■ **What to work on**
Among the entries that follow, how many lines contain the string "blockCount"? Answer with that number only.

[Saved entries]
================

-- ==== Sys2Proof/Machine/Fetch.lean ====
section
/-!
DEFINITION. Whose step comes next, and the word it runs (log 1, 2). The block fetches no instructions (R42): the words are
what the host, the byte-ready line and the outside present.
-/

namespace Sys2Proof.Machine

/-- What the next step is. -/
inductive Fetched where
  /-- A word on a port, and the state with that input taken. -/
  | word (p : Port) (bytes : List Byte) (s : State)
  /-- The host goes on with the `WRITE_FRAME` in progress. -/
  | proceed (s : State)
  /-- The wait of `WRITE_FRAME` gives up. -/
  | timeout (s : State)
  /-- The reset input. -/
  | reset (s : State)
  /-- No agent has a step to take: the block waits (R105). -/
  | nothing (s : State)
  deriving DecidableEq, Repr

/-- The state with the rest of the turns. -/
def State.withTurns (ts : List Turn) (s : State) : State := { s with env := { s.env with turns := ts } }

/-- The state with the rest of the host's calls. -/
def State.withCalls (cs : List (List Byte)) (s : State) : State := { s with env := { s.env with hostCalls := cs } }

/-- The host's turn: its next call when no operation is in progress, else the operation goes on (R22, R119). -/
def fetchHost (s : State) : Fetched :=
  match s.hostPhase with
  | .none =>
    match s.env.hostCalls with
    | c :: cs => .word .host c (s.withCalls cs)
    | [] => .nothing s
  | .writeWaiting _ _ _ | .writeArming _ _ _ => .proceed s

/-- What a turn makes of the state. -/
def fetchTurn (t : Turn) (s : State) : Fetched :=
  match t with
  | .host => fetchHost s
  | .irq => .word .irq [1] s
  | .timeout => .timeout s
  | .reset => .reset s
  | .exchange w => .word .treq w s
  | .header w => .word .header w s
  | .frame w => .word .frame w s

/-- The next step: the first of the turns. -/
def fetch (s : State) : Fetched :=
  match s.env.turns with
  | t :: ts => fetchTurn t (s.withTurns ts)
  | [] => .nothing s

/-- Hardware reset (R105, R106): every element at its reset value, no request issued, histories empty. The parameters
and what stands outside the block stay; the buffers are unspecified after reset, so no cell holds a value (log 21). -/
def hardwareReset (s : State) : State := { State.reset with params := s.params, env := s.env }

/-- A state in which the next step takes this word on this port (log 2). -/
def State.placeWord (p : Port) (bytes : List Byte) (s : State) : State :=
  match p with
  | .host => { s with hostPhase := .none }.withCalls (bytes :: s.env.hostCalls) |>.withTurns (.host :: s.env.turns)
  | .irq => s.withTurns (.irq :: s.env.turns)
  | .treq => s.withTurns (.exchange bytes :: s.env.turns)
  | .header => s.withTurns (.header bytes :: s.env.turns)
  | .frame => s.withTurns (.frame bytes :: s.env.turns)

end Sys2Proof.Machine
end

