-- ==== Sys2Proof/Certificates/Slice0/Obligations.lean ====
section
/-!
DEFINITION. The statements for the provers. Each docstring names the rules of spec/ it formalises; log <n> is
notes/assumptions/<n>.md.
-/

open Sys2Proof Sys2Proof.Machine

/-! ## Reset and the step -/

/-- R105: the reset input, from any state, also while the host is held, leaves every element at the value in the column
"after hardware reset" of R26. The parameters and what stands outside the block are not the block's to reset. -/
def Obligations.HardwareResetValues : Prop :=
  ∀ s ts, s.env.turns = .reset :: ts →
    step s = .next { State.reset with params := s.params, env := { s.env with turns := ts } } ∧
    State.reset.linkState = .idle ∧ State.reset.rxCursor = 0 ∧ State.reset.rxLen = 0 ∧ State.reset.rxCrc = 0xFFFF ∧
    State.reset.rxAvailable = false ∧ State.reset.rxCrcValid = false ∧ State.reset.txLen = 0 ∧
    State.reset.txCursor = 0 ∧ State.reset.hostPhase = .none ∧ State.reset.trace = []

/-- The three invariants hold right after reset (R27, R6). -/
def Obligations.InvariantsHoldAtReset : Prop :=
  State.reset.Inv ∧ State.reset.CrcInv ∧ State.reset.ModeInv

/-- A step runs the decoded instruction: whichever port the next input stands on, when its bytes decode to `i` the step is
`exec i` at the state with that input taken (R7, R8; log 1). -/
def Obligations.StepRunsDecodedInstruction : Prop :=
  ∀ (s : State) (ts : List Turn) (w : List Byte) (i : Instr) (rest : List Byte), i.WellFormed →
    (∀ cs, s.env.turns = .host :: ts → s.hostPhase = .none → s.env.hostCalls = w :: cs → decode .host w = .ok i rest →
      step s = exec i { s with env := { s.env with turns := ts, hostCalls := cs } }) ∧
    (s.env.turns = .irq :: ts → step s = exec .irq { s with env := { s.env with turns := ts } }) ∧
    (s.env.turns = .exchange w :: ts → decode .treq w = .ok i rest →
      step s = exec i { s with env := { s.env with turns := ts } }) ∧
    (s.env.turns = .header w :: ts → decode .header w = .ok i rest →
      step s = exec i { s with env := { s.env with turns := ts } }) ∧
    (s.env.turns = .frame w :: ts → decode .frame w = .ok i rest →
      step s = exec i { s with env := { s.env with turns := ts } })

/-- With no turn left, and at a turn of a host that has nothing to call, no agent has a step: the state stays (R105; log 1). -/
def Obligations.NothingToDoLeavesTheState : Prop :=
  (∀ s : State, s.env.turns = [] → step s = .next s) ∧
  (∀ (s : State) (ts : List Turn), s.env.turns = .host :: ts → s.hostPhase = .none → s.env.hostCalls = [] →
    step s = .next { s with env := { s.env with turns := ts } })
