/-- Settles O55: the events take and seal the frame (`irqEvents_seals`), and the poll reads it off the views of `rxBuf`. -/
theorem frameIsReceivedAsSent : Obligations.FrameIsReceivedAsSent := by
  intro s d n p later hvalid hl hf hphase hc hp hfit hdraws
  obtain ⟨t, hrun, htook⟩ := irqEvents_seals hvalid hl hf hp hfit hdraws
  have hverdict : t.sealFrame.rxCrcValid = true := htook.crcVerdict hp
  obtain ⟨hframe, haddressed, hbounds⟩ :=
    State.receivedFrame_of_covered (t := t.sealFrame) (htook.covered_trailer hp).1 hp
  have hin : p.length + 2 ≤ t.sealFrame.params.maxPacket := by
    rw [State.sealFrame_params, htook.params]
    omega
  obtain ⟨hlistening, hreturns⟩ := t.sealFrame.consumeFrame_result
  refine ⟨t.sealFrame, t.sealFrame.consumeFrame, hrun, rfl, rfl, hverdict, ?draws, htook.nodeId,
    exec_pollFrame_sealed (htook.hostPhase.trans hphase) (htook.constructed.trans hc) rfl rfl (hbounds.2 hin),
    hlistening, ?returns⟩
  case draws =>
    rw [State.sealFrame_env, htook.draws, List.drop_of_length_le (by rw [storedBytes_length]; omega), List.nil_append]
  case returns =>
    rw [State.sealFrame_nodeId, htook.nodeId] at haddressed
    rw [hreturns, hverdict, Bool.and_true, hframe, State.sealFrame_returns, htook.returns]
    simp only [haddressed]

end Sys2Proof.Machine
end

section
/-!
SUPPORT. What one event does (R65 to R77): where it does nothing, what it takes in and when it seals, and which side it leaves
alone. This settles O28 to O34 and O49.
-/

namespace Sys2Proof.Machine

/-! ## One byte, without and with the seal -/

section
variable {s : State}

/-- A byte that reaches neither the natural length nor the capacity is taken and nothing more (R67 to R72). -/
theorem exec_irq_takes (hp : s.params.Valid) (hl : s.linkState = .listening ∨ s.linkState = .receiving)
    (hroom : s.rxCursor.toNat + 1 < s.params.maxPacket)
    (hshort : s.rxCursor.toNat + 1 ≠ s.takeByte.rxLen.toNat + 4) :
    exec .irq s = .next s.takeByte := by
  have hcur : s.takeByte.rxCursor.toNat = s.rxCursor.toNat + 1 := State.takeByte_cursor hp (by omega)
  have hd : s.takeByte.sealDue = false := State.sealDue_eq_false.2 (hcur ▸ ⟨hshort, hroom.ne⟩)
  rw [exec_irq_receiving hl (by omega), State.sealIfDue, hd, if_neg Bool.false_ne_true]

/-- A byte that reaches the natural length or the capacity is taken and seals the frame (R72, R73). -/
theorem exec_irq_seals (hp : s.params.Valid) (hl : s.linkState = .listening ∨ s.linkState = .receiving)
    (hroom : s.rxCursor.toNat < s.params.maxPacket)
    (hlast : s.rxCursor.toNat + 1 = s.takeByte.rxLen.toNat + 4 ∨ s.rxCursor.toNat + 1 = s.params.maxPacket) :
    exec .irq s = .next s.takeByte.sealFrame := by
  have hcur : s.takeByte.rxCursor.toNat = s.rxCursor.toNat + 1 := State.takeByte_cursor hp hroom
  have hd : s.takeByte.sealDue = true := State.sealDue_iff.2 (hcur ▸ hlast)
  rw [exec_irq_receiving hl hroom, State.sealIfDue, if_pos hd]
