-- ==== Sys2Proof/Laws/State.lean ====
section
/-! SUPPORT. One lemma per field per named update of State, so that no later proof unfolds a record update. BUSY and the
buffered tail are read through `busy` and `tail` in the same way. -/

namespace Sys2Proof.Machine

@[simp] theorem recordIllegal_v (s : State) : (recordIllegal s).v = s.v := rfl
@[simp] theorem recordIllegal_buf (s : State) : (recordIllegal s).buf = s.buf := rfl
@[simp] theorem recordIllegal_buflen (s : State) : (recordIllegal s).buflen = s.buflen := rfl
@[simp] theorem recordIllegal_len (s : State) : (recordIllegal s).len = s.len := rfl
@[simp] theorem recordIllegal_datain (s : State) : (recordIllegal s).datain = s.datain := rfl
@[simp] theorem recordIllegal_digest (s : State) : (recordIllegal s).digest = s.digest := rfl
@[simp] theorem recordIllegal_dvalid (s : State) : (recordIllegal s).dvalid = s.dvalid := rfl
@[simp] theorem recordIllegal_ill (s : State) : (recordIllegal s).ill = true := rfl
@[simp] theorem recordIllegal_pend (s : State) : (recordIllegal s).pend = s.pend := rfl
@[simp] theorem recordIllegal_scratch (s : State) : (recordIllegal s).scratch = s.scratch := rfl
@[simp] theorem recordIllegal_rst (s : State) : (recordIllegal s).rst = s.rst := rfl
@[simp] theorem recordIllegal_held (s : State) : (recordIllegal s).held = s.held := rfl
@[simp] theorem recordIllegal_inputs (s : State) : (recordIllegal s).inputs = s.inputs := rfl
@[simp] theorem recordIllegal_responses (s : State) : (recordIllegal s).responses = s.responses := rfl
@[simp] theorem recordIllegal_wait (s : State) : (recordIllegal s).wait = s.wait := rfl
@[simp] theorem recordIllegal_draws (s : State) : (recordIllegal s).draws = s.draws := rfl
@[simp] theorem recordIllegal_busy (s : State) : (recordIllegal s).busy = s.busy := rfl
@[simp] theorem recordIllegal_tail (s : State) : (recordIllegal s).tail = s.tail := rfl

@[simp] theorem clearDvalid_v (s : State) : (clearDvalid s).v = s.v := rfl
@[simp] theorem clearDvalid_buf (s : State) : (clearDvalid s).buf = s.buf := rfl
@[simp] theorem clearDvalid_buflen (s : State) : (clearDvalid s).buflen = s.buflen := rfl
@[simp] theorem clearDvalid_len (s : State) : (clearDvalid s).len = s.len := rfl
@[simp] theorem clearDvalid_datain (s : State) : (clearDvalid s).datain = s.datain := rfl
@[simp] theorem clearDvalid_digest (s : State) : (clearDvalid s).digest = s.digest := rfl
@[simp] theorem clearDvalid_dvalid (s : State) : (clearDvalid s).dvalid = false := rfl
@[simp] theorem clearDvalid_ill (s : State) : (clearDvalid s).ill = s.ill := rfl
@[simp] theorem clearDvalid_pend (s : State) : (clearDvalid s).pend = s.pend := rfl
@[simp] theorem clearDvalid_scratch (s : State) : (clearDvalid s).scratch = s.scratch := rfl
@[simp] theorem clearDvalid_rst (s : State) : (clearDvalid s).rst = s.rst := rfl
@[simp] theorem clearDvalid_held (s : State) : (clearDvalid s).held = s.held := rfl
@[simp] theorem clearDvalid_inputs (s : State) : (clearDvalid s).inputs = s.inputs := rfl
@[simp] theorem clearDvalid_responses (s : State) : (clearDvalid s).responses = s.responses := rfl
@[simp] theorem clearDvalid_wait (s : State) : (clearDvalid s).wait = s.wait := rfl
@[simp] theorem clearDvalid_draws (s : State) : (clearDvalid s).draws = s.draws := rfl
@[simp] theorem clearDvalid_busy (s : State) : (clearDvalid s).busy = s.busy := rfl
@[simp] theorem clearDvalid_tail (s : State) : (clearDvalid s).tail = s.tail := rfl

@[simp] theorem addLength_v (nb : BitVec 3) (s : State) : (addLength nb s).v = s.v := rfl
@[simp] theorem addLength_buf (nb : BitVec 3) (s : State) : (addLength nb s).buf = s.buf := rfl
@[simp] theorem addLength_buflen (nb : BitVec 3) (s : State) : (addLength nb s).buflen = s.buflen := rfl
@[simp] theorem addLength_len (nb : BitVec 3) (s : State) : (addLength nb s).len = s.len + nb.setWidth 64 := rfl
@[simp] theorem addLength_datain (nb : BitVec 3) (s : State) : (addLength nb s).datain = s.datain := rfl
@[simp] theorem addLength_digest (nb : BitVec 3) (s : State) : (addLength nb s).digest = s.digest := rfl
@[simp] theorem addLength_dvalid (nb : BitVec 3) (s : State) : (addLength nb s).dvalid = s.dvalid := rfl
@[simp] theorem addLength_ill (nb : BitVec 3) (s : State) : (addLength nb s).ill = s.ill := rfl
@[simp] theorem addLength_pend (nb : BitVec 3) (s : State) : (addLength nb s).pend = s.pend := rfl
@[simp] theorem addLength_scratch (nb : BitVec 3) (s : State) : (addLength nb s).scratch = s.scratch := rfl
@[simp] theorem addLength_rst (nb : BitVec 3) (s : State) : (addLength nb s).rst = s.rst := rfl
@[simp] theorem addLength_held (nb : BitVec 3) (s : State) : (addLength nb s).held = s.held := rfl
@[simp] theorem addLength_inputs (nb : BitVec 3) (s : State) : (addLength nb s).inputs = s.inputs := rfl
@[simp] theorem addLength_responses (nb : BitVec 3) (s : State) : (addLength nb s).responses = s.responses := rfl
@[simp] theorem addLength_wait (nb : BitVec 3) (s : State) : (addLength nb s).wait = s.wait := rfl
@[simp] theorem addLength_draws (nb : BitVec 3) (s : State) : (addLength nb s).draws = s.draws := rfl
@[simp] theorem addLength_busy (nb : BitVec 3) (s : State) : (addLength nb s).busy = s.busy := rfl
@[simp] theorem addLength_tail (nb : BitVec 3) (s : State) : (addLength nb s).tail = s.tail := rfl

@[simp] theorem absorb_v (t : List Byte) (s : State) : (absorb t s).v = compressBlocks (blockCount t) s.v t := rfl
@[simp] theorem absorb_buf (t : List Byte) (s : State) : (absorb t s).buf = bufferOf s.draws (absorbRest t) := rfl
@[simp] theorem absorb_buflen (t : List Byte) (s : State) : (absorb t s).buflen = BitVec.ofNat 6 (absorbRest t).length := rfl
@[simp] theorem absorb_len (t : List Byte) (s : State) : (absorb t s).len = s.len := rfl
@[simp] theorem absorb_datain (t : List Byte) (s : State) : (absorb t s).datain = s.datain := rfl
@[simp] theorem absorb_digest (t : List Byte) (s : State) : (absorb t s).digest = s.digest := rfl
@[simp] theorem absorb_dvalid (t : List Byte) (s : State) : (absorb t s).dvalid = s.dvalid := rfl
@[simp] theorem absorb_ill (t : List Byte) (s : State) : (absorb t s).ill = s.ill := rfl
@[simp] theorem absorb_pend (t : List Byte) (s : State) : (absorb t s).pend = s.pend := rfl
@[simp] theorem absorb_scratch (t : List Byte) (s : State) : (absorb t s).scratch = if blockCount t = 0 then s.scratch else Config.freeScratch s.draws := rfl
@[simp] theorem absorb_rst (t : List Byte) (s : State) : (absorb t s).rst = s.rst := rfl
@[simp] theorem absorb_held (t : List Byte) (s : State) : (absorb t s).held = s.held := rfl
@[simp] theorem absorb_inputs (t : List Byte) (s : State) : (absorb t s).inputs = s.inputs := rfl
@[simp] theorem absorb_responses (t : List Byte) (s : State) : (absorb t s).responses = s.responses := rfl
@[simp] theorem absorb_wait (t : List Byte) (s : State) : (absorb t s).wait = s.wait := rfl
@[simp] theorem absorb_draws (t : List Byte) (s : State) : (absorb t s).draws = s.draws + 1 := rfl
@[simp] theorem absorb_busy (t : List Byte) (s : State) : (absorb t s).busy = s.busy := rfl

@[simp] theorem freshContext_v (s : State) : (freshContext s).v = iv := rfl
@[simp] theorem freshContext_buf (s : State) : (freshContext s).buf = bufferOf s.draws [] := rfl
@[simp] theorem freshContext_buflen (s : State) : (freshContext s).buflen = 0#6 := rfl
@[simp] theorem freshContext_len (s : State) : (freshContext s).len = 0#64 := rfl
@[simp] theorem freshContext_datain (s : State) : (freshContext s).datain = s.datain := rfl
@[simp] theorem freshContext_digest (s : State) : (freshContext s).digest = s.digest := rfl
@[simp] theorem freshContext_dvalid (s : State) : (freshContext s).dvalid = false := rfl
@[simp] theorem freshContext_ill (s : State) : (freshContext s).ill = false := rfl
@[simp] theorem freshContext_pend (s : State) : (freshContext s).pend = s.pend := rfl
@[simp] theorem freshContext_scratch (s : State) : (freshContext s).scratch = s.scratch := rfl
@[simp] theorem freshContext_rst (s : State) : (freshContext s).rst = s.rst := rfl
@[simp] theorem freshContext_held (s : State) : (freshContext s).held = s.held := rfl
@[simp] theorem freshContext_inputs (s : State) : (freshContext s).inputs = s.inputs := rfl
@[simp] theorem freshContext_responses (s : State) : (freshContext s).responses = s.responses := rfl
@[simp] theorem freshContext_wait (s : State) : (freshContext s).wait = s.wait := rfl
@[simp] theorem freshContext_draws (s : State) : (freshContext s).draws = s.draws + 1 := rfl
@[simp] theorem freshContext_busy (s : State) : (freshContext s).busy = s.busy := rfl

@[simp] theorem writeDigest_v (s : State) : (writeDigest s).v = s.v := rfl
@[simp] theorem writeDigest_buf (s : State) : (writeDigest s).buf = s.buf := rfl
@[simp] theorem writeDigest_buflen (s : State) : (writeDigest s).buflen = s.buflen := rfl
@[simp] theorem writeDigest_len (s : State) : (writeDigest s).len = s.len := rfl
@[simp] theorem writeDigest_datain (s : State) : (writeDigest s).datain = s.datain := rfl
@[simp] theorem writeDigest_digest (s : State) : (writeDigest s).digest = finalWords s.v s.tail s.len := rfl
@[simp] theorem writeDigest_dvalid (s : State) : (writeDigest s).dvalid = true := rfl
@[simp] theorem writeDigest_ill (s : State) : (writeDigest s).ill = s.ill := rfl
@[simp] theorem writeDigest_pend (s : State) : (writeDigest s).pend = s.pend := rfl
@[simp] theorem writeDigest_scratch (s : State) : (writeDigest s).scratch = Config.freeScratch s.draws := rfl
@[simp] theorem writeDigest_rst (s : State) : (writeDigest s).rst = s.rst := rfl
@[simp] theorem writeDigest_held (s : State) : (writeDigest s).held = s.held := rfl
@[simp] theorem writeDigest_inputs (s : State) : (writeDigest s).inputs = s.inputs := rfl
@[simp] theorem writeDigest_responses (s : State) : (writeDigest s).responses = s.responses := rfl
@[simp] theorem writeDigest_wait (s : State) : (writeDigest s).wait = s.wait := rfl
@[simp] theorem writeDigest_draws (s : State) : (writeDigest s).draws = s.draws + 1 := rfl
@[simp] theorem writeDigest_busy (s : State) : (writeDigest s).busy = s.busy := rfl
@[simp] theorem writeDigest_tail (s : State) : (writeDigest s).tail = s.tail := rfl
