/-! ### The round constant (R76) -/

theorem roundT_of_le {j : Nat} (h : j ≤ 15) : roundT j = 0x79CC4519#32 := if_pos h

theorem roundT_of_ge {j : Nat} (h : 16 ≤ j) : roundT j = 0x7A879D8A#32 := if_neg (by omega)

/-- The rotation takes its count mod 32 itself, so any count that agrees with j mod 32 serves. -/
theorem roundConstant_eq_rotl {j n : Nat} (h : j % 32 = n % 32) : roundConstant j = rotl (roundT j) n := by
  rw [roundConstant, rotl_mod, rotl_congr _ h]

/-! ### The boolean functions (R77) -/

section
variable {j : Nat} (x y z : Word)

theorem ff_of_le (h : j ≤ 15) : ff j x y z = x ^^^ y ^^^ z := if_pos h

theorem gg_of_le (h : j ≤ 15) : gg j x y z = x ^^^ y ^^^ z := if_pos h

theorem ff_of_ge (h : 16 ≤ j) : ff j x y z = x &&& y ||| x &&& z ||| y &&& z := if_neg (by omega)

theorem gg_of_ge (h : 16 ≤ j) : gg j x y z = x &&& y ||| ~~~x &&& z := if_neg (by omega)

end

/-- The majority of three bits is the first where the first two agree, and the third where they differ. -/
theorem majority_eq_ite (a b c : Bool) : (a && b || a && c || b && c) = if a = b then a else c := by
  revert a b c
  decide

theorem choose_eq_ite (a b c : Bool) : (a && b || !a && c) = if a = true then b else c := by
  cases a <;> simp

/-! ### The rounds (R79, R80) -/

/-- Round n reads W[n] and W′[n], which both exist: no default is read. -/
theorem roundsFrom_succ (w : Vector Word 68) (r : Work) (n : Nat) (h : n < 64) :
    roundsFrom w r (n + 1) = round n (roundsFrom w r n) w[n] (w[n] ^^^ w[n + 4]) := by
  have hw : w.toList.getD n 0#32 = w[n] := by simp [List.getD, show n < 68 by omega]
  have hw' : (expandWPrime w).toList.getD n 0#32 = w[n] ^^^ w[n + 4] := by
    simp [List.getD, h, expandWPrime_getElem]
  rw [roundsFrom, hw, hw']

end Sys2Proof.Machine

open Sys2Proof Sys2Proof.Machine

/-- Settles O11: each function is one word formula on either side of j = 16, read bit by bit. -/
theorem booleanFunctionBits : Obligations.BooleanFunctionBits := by
  intro j x y z i hi
  constructor
  · intro h
    rw [ff_of_le x y z h, gg_of_le x y z h]
    simp only [BitVec.getLsbD_xor, and_self]
  · intro h
    rw [ff_of_ge x y z h, gg_of_ge x y z h]
    simp only [BitVec.getLsbD_or, BitVec.getLsbD_and, BitVec.getLsbD_not, hi, decide_true, Bool.true_and]
    exact ⟨majority_eq_ite _ _ _, choose_eq_ite _ _ _⟩

/-- Settles O13: the sequence is `roundsFrom`, whose every round reads its words of the schedule. -/
theorem compressionRunsSixtyFourRounds : Obligations.CompressionRunsSixtyFourRounds := fun v b =>
  ⟨roundsFrom (expandW b) (loadWork v), rfl, roundsFrom_succ (expandW b) (loadWork v), rfl⟩

/-- Settles O10: each range of j fixes the constant and a count that agrees with j mod 32. -/
theorem roundConstants : Obligations.RoundConstants := by
  refine ⟨?_, ?_, ?_, by decide⟩
  · intro j h
    rw [roundConstant_eq_rotl rfl, roundT_of_le h]
  · intro j h _
    rw [roundConstant_eq_rotl rfl, roundT_of_ge h]
  · intro j h _
    rw [roundConstant_eq_rotl (Nat.mod_eq_sub_mod h), roundT_of_ge (by omega)]

/-- Settles O12: the model's round names its SS1, SS2, TT1 and TT2 as the rule does. -/
theorem roundFunction : Obligations.RoundFunction := fun _ _ _ _ => rfl

/-- Settles O14: nothing is left free on either side, so the kernel runs CF's 64 rounds on each block. -/
theorem compressionKnownAnswers : Obligations.CompressionKnownAnswers := by
  constructor
  · decide +kernel
  · decide +kernel
end

section
/-! PROOFS. The bytes of the padding and of the digest (R88, R90). -/

namespace Sys2Proof.Machine

/-! ### The padding (R88) -/

/-- The zero count is the least that leaves eight bytes of the last block for the length. -/
theorem padZeros_spec (l : BitVec 64) :
    (l.toNat + 1 + padZeros l) % 64 = 56 ∧ ∀ k, (l.toNat + 1 + k) % 64 = 56 → padZeros l ≤ k := by
  unfold padZeros
  constructor
  · omega
  · intro k hk
    omega

/-- For a tail of LEN mod 64 bytes the length fits in the block of the tail up to 55 bytes, and needs another from 56 on. -/
theorem padZeros_of_tail {n : Nat} {l : BitVec 64} (h : n = l.toNat % 64) :
    (n ≤ 55 → padZeros l = 55 - n) ∧ (56 ≤ n → padZeros l = 119 - n) := by
  unfold padZeros
  omega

================

■ **Completed exercise**
2